WHAT NEEDS TO BE DONE: Output all the entries below. Each must match exactly.

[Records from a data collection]
/-- R105, and P7 step 8. -/
theorem test_bpush_first : (seen 0x210000BE#32 State.reset).map (fun o => (o.responses, o.wire)) =
    some ([0x00000001#32], some [0xBE#8]) := by decide
theorem test_bpush_full : (seen 0x21000022#32 (stateWith cap1 [] [0x00#8, 0x01#8, 0x11#8] 0#16 0#8)).map
    (fun o => (o.responses, o.wireLen, o.status)) = some ([0x05000000#32], 3#16, 0x0010#16) := by decide

/-- R106. -/
theorem test_bget_last : answered 0x22000200#32 (stateWith cap4 [] [0x01#8, 0x90#8, 0x4C#8] 0#16 0#8) =
    some [0x0000004C#32] := by decide
theorem test_bget_at_count : answered 0x22000300#32 (stateWith cap4 [] [0x01#8, 0x90#8, 0x4C#8] 0#16 0#8) =
    some [0x04000000#32] := by decide

/-- R107. -/
theorem test_blen : answered 0x23000000#32 (stateWith cap4 [] [0x01#8, 0x90#8, 0x4C#8] 0#16 0#8) =
    some [0x00000003#32] := by decide

/-- V4: a full RAW fills WIRE; a shorter one replaces a longer content. -/
theorem test_enc_full : (seen 0x30000000#32 (stateWith cap2 [0xBEEF#16, 0x0000#16] [] 0#16 0#8)).map
    (fun o => (o.responses, o.wire, o.raw)) =
      some ([0x00000006#32], some [0xBE#8, 0xEF#8, 0x92#8, 0x00#8, 0x00#8, 0x81#8], some [0xBEEF#16, 0x0000#16]) := by
  decide
theorem test_enc_replaces : (seen 0x30000000#32 (stateWith cap4 [] [0x01#8, 0x90#8, 0x4C#8] 0#16 0#8)).map
    (fun o => (o.responses, o.wireLen, o.wire)) = some ([0x00000000#32], 0#16, some []) := by decide

/-- V5: with and without the command's CRC byte. -/
theorem test_frame_plain : (seen 0x31123400#32 (stateWith cap4 [0x01F4#16] [] 0#16 0x00#8)).map
    (fun o => (o.responses, o.wire)) = some ([0x00000005#32], some [0x12#8, 0x34#8, 0x01#8, 0xF4#8, 0x33#8]) := by
  decide
theorem test_frame_cmdCrc : (seen 0x31123400#32 (stateWith cap4 [0x01F4#16] [] 0#16 0x01#8)).map
    (fun o => (o.responses, o.wire)) =
      some ([0x00000006#32], some [0x12#8, 0x34#8, 0x37#8, 0x01#8, 0xF4#8, 0x33#8]) := by decide

/-- V7: words delivered; and length 4 with a bad first wire-word, where the length is tested first. -/
theorem test_dec_words :
    (seen 0x32000000#32 (stateWith cap4 [0x7777#16] [0xBE#8, 0xEF#8, 0x92#8, 0x00#8, 0x00#8, 0x81#8] 0#16 0#8)).map
      (fun o => (o.responses, o.raw, o.status)) = some ([0x00000002#32], some [0xBEEF#16, 0x0000#16], 0#16) := by
  decide
theorem test_dec_length_first :
    (seen 0x32000000#32 (stateWith cap4 [0x7777#16] [0x01#8, 0x90#8, 0x4D#8, 0x00#8] 0#16 0#8)).map
      (fun o => (o.responses, o.raw, o.status)) = some ([0x01000000#32], some [], 0x0001#16) := by decide

/-- R93: the second wire-word fails. -/
theorem test_dec_checksum_index :
    (seen 0x32000000#32 (stateWith cap4 [0x7777#16] [0xBE#8, 0xEF#8, 0x92#8, 0x00#8, 0x00#8, 0x80#8] 0#16 0#8)).map
      (fun o => (o.responses, o.raw, o.wireLen, o.status)) =
      some ([0x02000001#32], some [], 6#16, 0x0002#16) := by decide

/-- V9. -/
theorem test_stat : (seen 0x40000000#32 (stateWith cap4 [] [] 0x000C#16 0#8)).map
    (fun o => (o.responses, o.status)) = some ([0x0000000C#32], 0x000C#16) := by decide
theorem test_eclr : (seen 0x41000000#32 (stateWith cap4 [0x0190#16] [] 0x000C#16 1#8)).map
    (fun o => (o.responses, o.status, o.rawLen, o.cfg)) = some ([0x00000000#32], 0#16, 1#16, 1#8) := by decide
theorem test_cfgr : answered 0x42000000#32 (stateWith cap4 [] [] 0#16 0x01#8) = some [0x00000001#32] := by
  decide
theorem test_cfgw_sets : (seen 0x43000001#32 State.reset).map (fun o => (o.responses, o.cfg)) =
    some ([0x00000000#32], 0x01#8) := by decide
theorem test_cfgw_illegal : (seen 0x43000003#32 State.reset).map (fun o => (o.responses, o.cfg, o.status)) =
    some ([0x03000000#32], 0x00#8, 0x0004#16) := by decide

/-- V10: an illegal word. -/
theorem test_illegal_word : (seen 0x00000000#32 State.reset).map (fun o => (o.responses, o.status)) =
    some ([0x03000000#32], 0x0004#16) := by decide

/-- R160: a reset event with a request in flight. -/
theorem test_reset_event :
    step { stateWith cap4 [0x0190#16] [0x01#8] 0x0008#16 0x01#8 with inputs := [.reset (some 0x30000000#32)] } =
      .next (stateWith cap4 [] [] 0#16 0#8) := by rfl

/-! ## The requester's side -/

/-- R61: the assembler's words, and the operand that does not fit. -/
theorem test_assembler :
    assembleLine (.request .crc8v [0xBEEF, 0x92]) = some [0x02BEEF92#32] ∧
    assembleLine (.request .cfgw [2]) = none ∧ assembleLine (.request .wpush [0x10000]) = none ∧
    assembleLine (.rawWord 0x43000002#32) = some [0x43000002#32] := by decide

/-- R62: the two pseudo-instructions. -/
theorem test_pseudo :
    assembleLine (.wload [0x01F4]) = some [0x10000000#32, 0x1101F400#32] ∧
    assembleLine (.wload []) = some [0x10000000#32] ∧
    assembleLine (.bload [0x01, 0xF4]) = some [0x20000000#32, 0x21000001#32, 0x210000F4#32] := by decide

/-- R122 as program P1 uses it. -/
theorem test_commandRequests :
    (commandRequests 0x1234#16 (some 0x01F4#16)).map encode = [0x10000000#32, 0x1101F400#32, 0x31123400#32] := by decide

/-- A transport whose writes succeed and whose reads deliver `bytes`. -/
def delivering (bytes : List Byte) : Transport where
  write := fun _ => true
  read := fun _ => some bytes

/-- What a procedure returns, or how it fails. -/
def outcome {α : Type} : HostRun α → Except HostError α
  | .done a _ => .ok a
  | .failed e _ => .error e

/-- P1 and P2: the bytes of `FRAME 0x1234` with the argument 0x01F4, for both values of CMDCRC. -/
theorem test_performCommand :
    outcome (performCommand (delivering []) 0x1234#16 (some 0x01F4#16) State.reset) =
      .ok [0x12#8, 0x34#8, 0x01#8, 0xF4#8, 0x33#8] := by decide
theorem test_performCommand_cmdCrc :
    outcome (performCommand (delivering []) 0x3682#16 none (stateWith cap4 [0x7777#16] [] 0#16 0x01#8)) =
      .ok [0x36#8, 0x82#8, 0x71#8] := by decide

/-- V7 and V4 through R123: two words delivered; the second wire-word garbled; a read that is too short. -/
theorem test_performCommandAndRead :
    outcome (performCommandAndRead (delivering [0xBE#8, 0xEF#8, 0x92#8, 0x00#8, 0x00#8, 0x81#8])
      ⟨0x1234#16, none, 2, 0⟩ State.reset) = .ok [0xBEEF#16, 0x0000#16] := by decide
theorem test_performCommandAndRead_checksum :
    outcome (performCommandAndRead (delivering [0xBE#8, 0xEF#8, 0x92#8, 0x00#8, 0x00#8, 0x80#8])
      ⟨0x1234#16, none, 2, 0⟩ State.reset) = .error (.code 0x02#8) := by decide
theorem test_performCommandAndRead_framing :
    outcome (performCommandAndRead (delivering [0x01#8, 0x90#8]) ⟨0x1234#16, none, 1, 0⟩ State.reset) =
      .error (.code 0x01#8) := by decide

WRITTEN SOLUTION:
/-- R105, and P7 step 8. -/
theorem test_bpush_first : (seen 0x210000BE#32 State.reset).map (fun o => (o.responses, o.wire)) =
    some ([0x00000001#32], some [0xBE#8]) := by decide
theorem test_bpush_full : (seen 0x21000022#32 (stateWith cap1 [] [0x00#8, 0x01#8, 0x11#8] 0#16 0#8)).map
    (fun o => (o.responses, o.wireLen, o.status)) = some ([0x05000000#32], 3#16, 0x0010#16) := by decide

/-- R106. -/
theorem test_bget_last : answered 0x22000200#32 (stateWith cap4 [] [0x01#8, 0x90#8, 0x4C#8] 0#16 0#8) =
    some [0x0000004C#32] := by decide
theorem test_bget_at_count : answered 0x22000300#32 (stateWith cap4 [] [0x01#8, 0x90#8, 0x4C#8] 0#16 0#8) =
    some [0x04000000#32] := by decide

/-- R107. -/
theorem test_blen : answered 0x23000000#32 (stateWith cap4 [] [0x01#8, 0x90#8, 0x4C#8] 0#16 0#8) =
    some [0x00000003#32] := by decide

/-- V4: a full RAW fills WIRE; a shorter one replaces a longer content. -/
theorem test_enc_full : (seen 0x30000000#32 (stateWith cap2 [0xBEEF#16, 0x0000#16] [] 0#16 0#8)).map
    (fun o => (o.responses, o.wire, o.raw)) =
      some ([0x00000006#32], some [0xBE#8, 0xEF#8, 0x92#8, 0x00#8, 0x00#8, 0x81#8], some [0xBEEF#16, 0x0000#16]) := by
  decide
theorem test_enc_replaces : (seen 0x30000000#32 (stateWith cap4 [] [0x01#8, 0x90#8, 0x4C#8] 0#16 0#8)).map
    (fun o => (o.responses, o.wireLen, o.wire)) = some ([0x00000000#32], 0#16, some []) := by decide

/-- V5: with and without the command's CRC byte. -/
theorem test_frame_plain : (seen 0x31123400#32 (stateWith cap4 [0x01F4#16] [] 0#16 0x00#8)).map
    (fun o => (o.responses, o.wire)) = some ([0x00000005#32], some [0x12#8, 0x34#8, 0x01#8, 0xF4#8, 0x33#8]) := by
  decide
theorem test_frame_cmdCrc : (seen 0x31123400#32 (stateWith cap4 [0x01F4#16] [] 0#16 0x01#8)).map
    (fun o => (o.responses, o.wire)) =
      some ([0x00000006#32], some [0x12#8, 0x34#8, 0x37#8, 0x01#8, 0xF4#8, 0x33#8]) := by decide

/-- V7: words delivered; and length 4 with a bad first wire-word, where the length is tested first. -/
theorem test_dec_words :
    (seen 0x32000000#32 (stateWith cap4 [0x7777#16] [0xBE#8, 0xEF#8, 0x92#8, 0x00#8, 0x00#8, 0x81#8] 0#16 0#8)).map
      (fun o => (o.responses, o.raw, o.status)) = some ([0x00000002#32], some [0xBEEF#16, 0x0000#16], 0#16) := by
  decide
theorem test_dec_length_first :
    (seen 0x32000000#32 (stateWith cap4 [0x7777#16] [0x01#8, 0x90#8, 0x4D#8, 0x00#8] 0#16 0#8)).map
      (fun o => (o.responses, o.raw, o.status)) = some ([0x01000000#32], some [], 0x0001#16) := by decide

/-- R93: the second wire-word fails. -/
theorem test_dec_checksum_index :
    (seen 0x32000000#32 (stateWith cap4 [0x7777#16] [0xBE#8, 0xEF#8, 0x92#8, 0x00#8, 0x00#8, 0x80#8] 0#16 0#8)).map
      (fun o => (o.responses, o.raw, o.wireLen, o.status)) =
      some ([0x02000001#32], some [], 6#16, 0x0002#16) := by decide

/-- V9. -/
theorem test_stat : (seen 0x40000000#32 (stateWith cap4 [] [] 0x000C#16 0#8)).map
    (fun o => (o.responses, o.status)) = some ([0x0000000C#32], 0x000C#16) := by decide
theorem test_eclr : (seen 0x41000000#32 (stateWith cap4 [0x0190#16] [] 0x000C#16 1#8)).map
    (fun o => (o.responses, o.status, o.rawLen, o.cfg)) = some ([0x00000000#32], 0#16, 1#16, 1#8) := by decide
theorem test_cfgr : answered 0x42000000#32 (stateWith cap4 [] [] 0#16 0x01#8) = some [0x00000001#32] := by
  decide
theorem test_cfgw_sets : (seen 0x43000001#32 State.reset).map (fun o => (o.responses, o.cfg)) =
    some ([0x00000000#32], 0x01#8) := by decide
theorem test_cfgw_illegal : (seen 0x43000003#32 State.reset).map (fun o => (o.responses, o.cfg, o.status)) =
    some ([0x03000000#32], 0x00#8, 0x0004#16) := by decide

/-- V10: an illegal word. -/
theorem test_illegal_word : (seen 0x00000000#32 State.reset).map (fun o => (o.responses, o.status)) =
    some ([0x03000000#32], 0x0004#16) := by decide

/-- R160: a reset event with a request in flight. -/
theorem test_reset_event :
    step { stateWith cap4 [0x0190#16] [0x01#8] 0x0008#16 0x01#8 with inputs := [.reset (some 0x30000000#32)] } =
      .next (stateWith cap4 [] [] 0#16 0#8) := by rfl

/-! ## The requester's side -/

/-- R61: the assembler's words, and the operand that does not fit. -/
theorem test_assembler :
    assembleLine (.request .crc8v [0xBEEF, 0x92]) = some [0x02BEEF92#32] ∧
    assembleLine (.request .cfgw [2]) = none ∧ assembleLine (.request .wpush [0x10000]) = none ∧
    assembleLine (.rawWord 0x43000002#32) = some [0x43000002#32] := by decide

/-- R62: the two pseudo-instructions. -/
theorem test_pseudo :
    assembleLine (.wload [0x01F4]) = some [0x10000000#32, 0x1101F400#32] ∧
    assembleLine (.wload []) = some [0x10000000#32] ∧
    assembleLine (.bload [0x01, 0xF4]) = some [0x20000000#32, 0x21000001#32, 0x210000F4#32] := by decide

/-- R122 as program P1 uses it. -/
theorem test_commandRequests :
    (commandRequests 0x1234#16 (some 0x01F4#16)).map encode = [0x10000000#32, 0x1101F400#32, 0x31123400#32] := by decide

/-- A transport whose writes succeed and whose reads deliver `bytes`. -/
def delivering (bytes : List Byte) : Transport where
  write := fun _ => true
  read := fun _ => some bytes

/-- What a procedure returns, or how it fails. -/
def outcome {α : Type} : HostRun α → Except HostError α
  | .done a _ => .ok a
  | .failed e _ => .error e

/-- P1 and P2: the bytes of `FRAME 0x1234` with the argument 0x01F4, for both values of CMDCRC. -/
theorem test_performCommand :
    outcome (performCommand (delivering []) 0x1234#16 (some 0x01F4#16) State.reset) =
      .ok [0x12#8, 0x34#8, 0x01#8, 0xF4#8, 0x33#8] := by decide
theorem test_performCommand_cmdCrc :
    outcome (performCommand (delivering []) 0x3682#16 none (stateWith cap4 [0x7777#16] [] 0#16 0x01#8)) =
      .ok [0x36#8, 0x82#8, 0x71#8] := by decide

/-- V7 and V4 through R123: two words delivered; the second wire-word garbled; a read that is too short. -/
theorem test_performCommandAndRead :
    outcome (performCommandAndRead (delivering [0xBE#8, 0xEF#8, 0x92#8, 0x00#8, 0x00#8, 0x81#8])
      ⟨0x1234#16, none, 2, 0⟩ State.reset) = .ok [0xBEEF#16, 0x0000#16] := by decide
theorem test_performCommandAndRead_checksum :
    outcome (performCommandAndRead (delivering [0xBE#8, 0xEF#8, 0x92#8, 0x00#8, 0x00#8, 0x80#8])
      ⟨0x1234#16, none, 2, 0⟩ State.reset) = .error (.code 0x02#8) := by decide
theorem test_performCommandAndRead_framing :
    outcome (performCommandAndRead (delivering [0x01#8, 0x90#8]) ⟨0x1234#16, none, 1, 0⟩ State.reset) =
      .error (.code 0x01#8) := by decide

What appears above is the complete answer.